The set, somewhat appropriately, closes with the Mott hit “All the Young Dudes” and Ronson’s “Slaughter On 10th Avenue.” The former, handed to the band by the album’s producer David Bowie, is played embarrassingly straight. Ronson’s guitar mimics perfectly Mick Ralph’s original rakish note-picking, and Hunter’s vocals sound every bit as punkish in 1980 as they did in 1972. The upbeat “Dudes” leads right into Ronson’s languid instrumental; taken from the guitarist’s 1974 solo album by that name, the song starts out slow and jazzy and builds to an enormously satisfying finish.

The Reverend’s Bottom Line


Ian Hunter and Mick Ronson would more or less carry on their musical collaboration until Ronson’s untimely death in 1993, frequently touring throughout the early 1980s as the Hunter Ronson Band of which, sadly, only bootleg recordings seem to exist. When Hunter went on hiatus during the latter half of the 1980s, Ronson continued to record and produce, touring with Dylan and working with artists as diverse as Morrissey, Meatloaf, Roger McGuinn, and John Mellencamp, among others.

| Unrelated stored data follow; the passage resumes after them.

-- ==== Sys2Proof/Machine/Ecc.lean ====
section
/-! DEFINITION. The address-folded (72,64) code (R252 to R254). -/

namespace Sys2Proof.Machine

/-- The number of ones among the low `k` bits. -/
def popCount : Nat → Nat → Nat
  | 0, _ => 0
  | k + 1, n => n % 2 + popCount k (n / 2)

/-- The 64 H-matrix columns: the 56 values of weight 3, then the first eight of weight 5, each ascending (R252). -/
def hColumns : List Nat :=
  ((List.range 256).filter fun v => popCount 8 v == 3) ++
  (((List.range 256).filter fun v => popCount 8 v == 5).take 8)

/-- The fold of a word at device physical address `a` (R253). -/
def eccFold (a : Nat) : Nat :=
  let wa := a / 8 % 2 ^ 37
  Nat.xor wa (wa * 2 ^ 27) % 2 ^ 64

/-- The check byte of folded data: the XOR of the columns of the bits that are set (R252, R253). -/
def eccOf (y : Nat) : Nat :=
  (hColumns.foldl (fun (acc : Nat × Nat) h => (if acc.1 % 2 = 1 then Nat.xor acc.2 h else acc.2) |> fun c => (acc.1 / 2, c)) (y, 0)).2

/-- The check byte of a word at an address (R253). -/
def eccCheck (x : DWord) (a : Nat) : Byte := BitVec.ofNat 8 (eccOf (Nat.xor x.toNat (eccFold a)))

/-- What a read word turns out to be (R254). -/
inductive EccOutcome where
  | good
  | corrected (x : DWord)
  | poisoned
  | uncorrectable
deriving DecidableEq, Repr

/-- The outcome of reading data and check byte under an address (R254). -/
def eccDecode (w : CodedWord) (a : Nat) : EccOutcome :=
  let syn := Nat.xor w.check.toNat (eccCheck w.data a).toNat
  if syn = 0 then .good
  else if syn = 0xFF then .poisoned
  else
    match hColumns.findIdx? (fun h => h == syn) with
    | some i => .corrected (w.data ^^^ BitVec.ofNat 64 (2 ^ i))
    | none => if [1, 2, 4, 8, 16, 32, 64, 128].contains syn then .corrected w.data else .uncorrectable

/-- The coded word that carries data at an address; a poisoned word's check byte is inverted (R253). -/
def eccEncode (x : DWord) (a : Nat) (poisoned : Bool) : CodedWord :=
  ⟨x, if poisoned then eccCheck x a ^^^ 0xFF else eccCheck x a⟩

/-- The stored word `w` (address 8 × w) of DRAM, coded. -/
def storedWord (s : State) (w : Nat) : CodedWord :=
  eccEncode (BitVec.ofNat 64 (readLe s (8 * w) 8)) (8 * w) (isPoisoned s w)

/-- A coded word with bits flipped. -/
def flipWord (w f : CodedWord) : CodedWord := ⟨w.data ^^^ f.data, w.check ^^^ f.check⟩

/-- A read of word `i` of a region's internal storage, where bits have flipped: its fold is that of its byte index (R13, R132, R140, R252, R253). -/
def storeRead (i : Nat) (x : DWord) (f : CodedWord) : EccOutcome := eccDecode (flipWord (eccEncode x (8 * i) false) f) (8 * i)

/-- Attempts at a word of internal storage, the first and up to three retries (R13): none where the first is good; corrected in place; corrected by a retry; or beyond the third retry. -/
def storeTries (i : Nat) (x : DWord) : Nat → Nat → List CodedWord → Option CellErr
  | 0, _, _ => some .exhausted
  | left + 1, n, fs =>
    match storeRead i x (fs.headD ⟨0, 0⟩) with
    | .uncorrectable => storeTries i x left (n + 1) fs.tail
    | .corrected _ => some (if n = 0 then .corrected else .retried (Fin.ofNat 3 (n - 1)))
    | _ => if n = 0 then none else some (.retried (Fin.ofNat 3 (n - 1)))

/-- How a cell's error ends: as it is said, or as the code judges the attempts at a stored word (R13, R254). -/
def cellOutcome (e : CellErr) : Option CellErr :=
  match e with
  | .word i x fs => storeTries i x 4 0 fs
  | _ => some e

end Sys2Proof.Machine
end

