/-- A write request to a line: a whole line enters the write queue, or both ranks' during a migration; a partial one is first read, as a read of its class, and merged; poison and uncorrectable words as R268 decides. A posted write is not answered. The second part says that the request is done with (R23, R30, R258, R259, R265, R268). -/
def dramWrite (s : State) (req : LineReq) (enables : BitVec 256) (data : List Byte) (poison : BitVec 32) (fs : LineFlips) (posted : Bool) : State × Bool :=
  let a := req.line * 256
  let st := dramStatus s a 256
  let reply (s : State) (home status : Nat) : State := if posted then s else answer s home req.src req.tag 9 status a []
  if !reqOk req then (s, false)
  else match mapAddr s a with
  | none => (reply s (8 + req.line % 32 / 8) 3, true)
  | some p =>
    let home := 8 + p.quadrant
    if st ≠ 0 then (reply s home st, true)
    else
      let cs := writeChans s p
      let c := readChan s p
      if cs.any fun x => !lineQueued s x req.line && decide (64 ≤ (s.dram.ch[x]).writeQ.length) then (s, false)
      else
        let done (s : State) (old : List DWord) (bad : List Nat) : State × Bool :=
          let (status, s) := lineStore s req.line enables.toNat data poison.toNat old bad
          (reply (cs.foldl (fun s x => writeEnters s x req.line) s) home status, true)
        if enables == BitVec.allOnes 256 || lineQueued s c req.line then done s (lineWords s req.line) []
        else
          let (s, go) := readTurn s c req (rowsOf s p (if belowP s p then 15 else servingRank s p))
          if !go then (s, false)
          else
            let (s, o) := readPlace s p req.line req.src.val true fs
            done s o.words o.bad

/-- A drain is due: 48 entries, or the oldest entry has waited 10 µs; whether it begins on age (R258). -/
def drainDue (s : State) (c : Chan) : Option Bool :=
  if 48 ≤ c.writeQ.length then some false
  else match c.writeQ with
    | e :: _ => if e.2 + 10000 ≤ s.now then some true else none
    | [] => none

/-- A drain issues one write: the oldest, or one that hits an open row while the oldest has not been passed four times in a row; the drain ends at 16 entries, and one that began on age also when the queue is empty (R258). -/
def drainOne (s : State) (ch : Fin 32) (line : Nat) : State :=
  let c := s.dram.ch[ch]
  match c.drain, c.writeQ.find? fun e => e.1 == line with
  | some m, some e =>
    let oldest := c.writeQ.head? == some e
    if !oldest && !(openHit s c line && decide (c.wpasses < 4)) then s
    else
      let rows := match mapAddr s (line * 256) with
        | some p => rowsOf s p (if ch = chanOf s p then servingRank s p else 15)
        | none => []
      let n := c.writeQ.length - 1
      setChan s ch fun x => { x with
        writeQ := x.writeQ.erase e
        wpasses := if oldest then 0 else x.wpasses + 1
        openRows := openThem x.openRows rows
        drain := if n = 16 ∨ (m && n = 0) then none else x.drain }
  | _, _ => s

/-- WRITE_DRAIN: a drain begins where one is due, and issues writes in the order given (R258). -/
def writeDrain (s : State) (ch : Fin 32) (byAge : Bool) (issued : List Nat) : State :=
  let c := s.dram.ch[ch]
  let s := if c.drain.isNone && drainDue s c == some byAge then setChan s ch fun x => { x with drain := some byAge, wpasses := 0 } else s
  issued.foldl (fun s l => drainOne s ch l) s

The two friends would reunite for Hunter’s 1990 album YUI Orta, and performed together one last time in 1992 during a tribute to Queen’s Freddie Mercury that would be documented on Ronson’s posthumous solo album Heaven and Hull. For a couple of nights in Germany in 1980, however, both artists were at the top of their game, and Live At Rockpalast captures the magic that was Ian Hunter and Mick Ronson together. (MIG Music, released August 8, 2012)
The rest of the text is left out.